Monday, January 28, 2008
Waiting for....
We have been doing a sermon series on James at church over the last few months, and it's just great! I have always loved the book of James, as there is so much in there, and so many practical things for each of us, no matter where we are in life. But my eye was caught by the word patience a few weeks ago, so have been mulling over James 5: 7-9 for some time now, just thinking through how it might apply in different situations.
Be patient, then, brothers until the Lord's coming. See how the farmer waits for the land to yield its valuable crop and how patient he is for the autumn and spring rains. You too, be patient and stand firm because the Lord's coming is near.
I am reminded too, of the seasons, in nature, where every season has a purpose, including winter, where, in general nothing grows. But that doesn't mean that it's dead, or inactive. Even that time has purpose to it, much like a farmer leaving a field to lie fallow for a time, to rest, and restore nutrients to it, so it can bear even more fruit, and grow much better, because of the time of rest.
There are some things too, that I am waiting for, and the funny thing is, that if I try to make them happen, they won't actually be what I am waiting for, so therefore I am stuck! I would dearly love them to happen, but if I have any active hand in them, it will transform them into something I don't want to be..... so once again, I am glad I can leave them safely in the Master Gardener's hands, knowing they are safe and well there, and if it happens, it will happen at just the right time and in his way (not just because I would like it to happen!).
So, I am encouraged that God's timing is perfect, that he knows the big HUGE picture of what is going on. He has everything timed to absolute perfection:)
Hmm.. God's timing.. that's a whole other post right there!
Sunday, January 27, 2008
Thanks friends:)
Coming to the end of the week, having a wonderful evening with some great friends, looking back over the week and all that has happened, it's lovely to be able to Thank you Lord, for my most amazing friends, from the very bottom of my heart:)
Wednesday, January 23, 2008
The art of the put-down...
I was reminded of that once again in so many different contexts this week, and is something I have been thinking through in a number of different situations, some that I have been involved with, and some I have heard about. Why is it so easy for us to criticize others and pull them down? Why are we so quick to judge, and condemn, to give 'the answer' when we have no idea of the situation really.
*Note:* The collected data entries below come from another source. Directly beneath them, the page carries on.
-- ==== Sys2Proof/Machine/Dispatch.lean ====
section
/-! DEFINITION. Which meaning each command has. -/

namespace Sys2Proof.Machine
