-- ==== Sys2Proof/Certificates/Slice0/Obligations.lean ====
section
/-! DEFINITION. What is to be proved of the machine. -/

open Sys2Proof Sys2Proof.Machine Sys2Proof.Reg

/-- A write of a register word acts as its class and its block's run state say (R40, R42, R46). For a register word
without class-C fields that the path may write, whose reserved bits are written as 0: REGISTER_WRITE of class L
stores in the pending copy while it is neither sealed nor being checked, else it is discarded and logged with
code 0x07; of class I it takes effect at once while the block is stopped, else it is discarded and logged with
code 0x01; of class S or K it is discarded and logged with code 0x02. The next state is given whole. -/
def Obligations.RegisterWriteFollowsItsClass : Prop :=
  ∀ (s : State) (p : Path) (a w : Nat) (ra : RegAt), s.takes = true → w < 2 ^ 32 → s.access p true a 4 = .ok ra →
    reservedBits ra.reg ra.off w = 0 → writesC ra = false →
    let locked := s.flag CFG_STATUS_SEALED || s.flag CFG_STATUS_CHECKING
    let runs := s.instRuns ((blockOf a).getD 0) ra.inst;
    (wordClass ra.reg ra.off = .L → locked = false → exec (.registerWrite p a 4 w) s =
      .next { s with regs := { s.regs with pend := putWord ra.reg ra.inst ra.off w s.regs.pend } }) ∧
    (wordClass ra.reg ra.off = .L → locked = true → exec (.registerWrite p a 4 w) s =
      .next ((s.logErr 0x07 p a).keepQueue s)) ∧
    (wordClass ra.reg ra.off = .I → runs = false → exec (.registerWrite p a 4 w) s =
      .next { s with regs := { s.regs with live := putWord ra.reg ra.inst ra.off w s.regs.live } }) ∧
    (wordClass ra.reg ra.off = .I → runs = true → exec (.registerWrite p a 4 w) s =
      .next ((s.logErr 0x01 p a).keepQueue s)) ∧
    (wordClass ra.reg ra.off = .S ∨ wordClass ra.reg ra.off = .K → exec (.registerWrite p a 4 w) s =
      .next ((s.logErr 0x02 p a).keepQueue s))

/-- w1c writes, rc reads and low-word reads complete as their words say (R6, R8, R38). For a word of event bits that
no command register holds, W1C_WRITE clears the bits written as 1 and the updates that coincide set theirs after
it; RC_READ answers the word and clears its counters, and updates that coincide count after it; LOW_WORD_READ of
a latching register answers the low word and latches the high word of the same instant. -/
def Obligations.ClearOnWriteAndReadThenCoincide : Prop :=
  ∀ (s : State) (p : Path) (a w co : Nat) (ra : RegAt), s.takes = true →
    (w < 2 ^ 32 → s.access p true a 4 = .ok ra → findReg a = some ra → reservedBits ra.reg ra.off w = 0 →
      writesC ra = true → s.commandWrite p (pathOwner p) a ra w = none →
      exec (.w1cWrite p a w co) s = .next ((((s.clearBits ra w).storeC ra w).setCoincident ra co).keepQueue s)) ∧
    (s.access p false a 4 = .ok ra → findReg a = some ra → ra.reg.addr ≠ EVR_WINDOW_DATA.addr →
      latching.contains (ra.reg.addr, ra.off) = false → ra.off < 4 →
      let t := (s.clearCounters ra).answerRead p [s.liveWord p none (s.viewOf p 1) ra.reg ra.inst ra.off];
      exec (.rcRead p a co) s = .next ((if co = 0 then t else t.countCoincident ra co).keepQueue s)) ∧
    (s.access p false a 4 = .ok ra → ra.reg.addr ≠ EVR_WINDOW_DATA.addr →
      latching.contains (ra.reg.addr, ra.off) = true →
      let word (o : Nat) : Nat := s.liveWord p none (s.viewOf p 1) ra.reg ra.inst o
      let high := SMap.put (latchKey p a) (word (ra.off + 4)) s.regs.latch
      let t : State := { s with regs := { s.regs with latch := high } };
      exec (.lowWordRead p a) s = .next (((t.clearCounters ra).answerRead p [word ra.off]).keepQueue s))

/-- RTU START and STOP complete where nothing refuses them (R27, R30, R31, R37). On a path that may write, RTU_START
of a stopped unit, with CFG_READY set, REF_CLK present, a source chosen and working cycle and epoch within their
limits, makes the unit run: with SRC = FREE or START_MODE set it is FREE and cycle 0 begins at once, else it
waits for edges. RTU_STOP stops a unit that no running block uses and holds its sub-line. Where a block still
uses it, RTU_STOP is refused with code 0x0B and changes nothing else. -/
def Obligations.ReferenceTimeStartsAndStops : Prop :=
  ∀ (s : State) (p : Path), s.takes = true → s.mayWrite p RTU_CMD_START.addr = true →
    (s.reg RTU_STATUS_STATE = rtuStopped → s.inRecovery = false → s.flag MEP_CTRL_CFG_READY = true →
      s.top.clocksLost.contains 0 = false → s.reg RTU_SRC_SRC ≠ 3 →
      cycleInRange (s.reg RTU_NOMPER_PERIOD) s.rtuM s.rtuD = true →
      epochInRange (s.reg RTU_NOMPER_PERIOD) s.rtuM s.rtuD (s.reg RTU_EPOCH_K) = true →
      let fresh : Rtu := { ptpMaster := s.rtu.ptpMaster, ptpStamps := s.rtu.ptpStamps }
      let u := ((({ s with rtu := fresh } : State).setReg RTU_PERIOD_PERIOD 0 (s.reg RTU_NOMPER_PERIOD)).setReg
        RTU_EPOCH_COUNT_COUNT 0 0).setRuns bRTU true;
      exec (.rtuStart p) s = .next ((if s.reg RTU_SRC_SRC = 2 ∨ s.flag RTU_SRC_START_MODE then
        (u.enterRtu rtuFree).firstLine s.ns else u.enterRtu rtuWaitEdge).keepQueue s)) ∧
    (s.reg RTU_STATUS_STATE ≠ rtuStopped → rtuUsers.any s.runs = false →
      let held := { s.rtu with heldSub := if s.linesRun then s.subLine else 0 };
      exec (.rtuStop p) s = .next (((({ s with rtu := held } : State).setRuns bRTU false).setFlag
        RTU_STATUS_SLEWING 0 false).enterRtu rtuStopped |>.keepQueue s)) ∧
    (s.reg RTU_STATUS_STATE ≠ rtuStopped → rtuUsers.any s.runs = true →
      exec (.rtuStop p) s = .next ((s.logErr 0x0B p RTU_CMD_STOP.addr).keepQueue s))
We had a great sermon last week on it too! James 4:11-12 says.. Brothers, do not slander one another. Anyone who speaks against his brother or judges him speaks against the law and judges it. When you judge the law, you are not keeping it, but sitting in judgment on it. There is only one Lawgiver and Judge, the one who is able to save and destroy. But you- who are you to judge your neighbour?
One of the most striking things the minister said about this was that he went through a list of things the church would rightly fire him for, in terms of misconduct unbecoming to the clergy(or anyone for that matter!). He then came to slander, and stopped. According to this, yes, we are all guilty of sinning each time we judge and condemn another..... and yes we do it so often, and so often without thinking about it, or the rightness or wrongness of it. It has certainly made me stop and think each time I have thought about saying something less than kind about another person, but has made me realize how often I do it, and how much a part of our society it is, and how acceptable it is to slander another person(in words, or action), either someone we know, or someone in leadership, or someone famous.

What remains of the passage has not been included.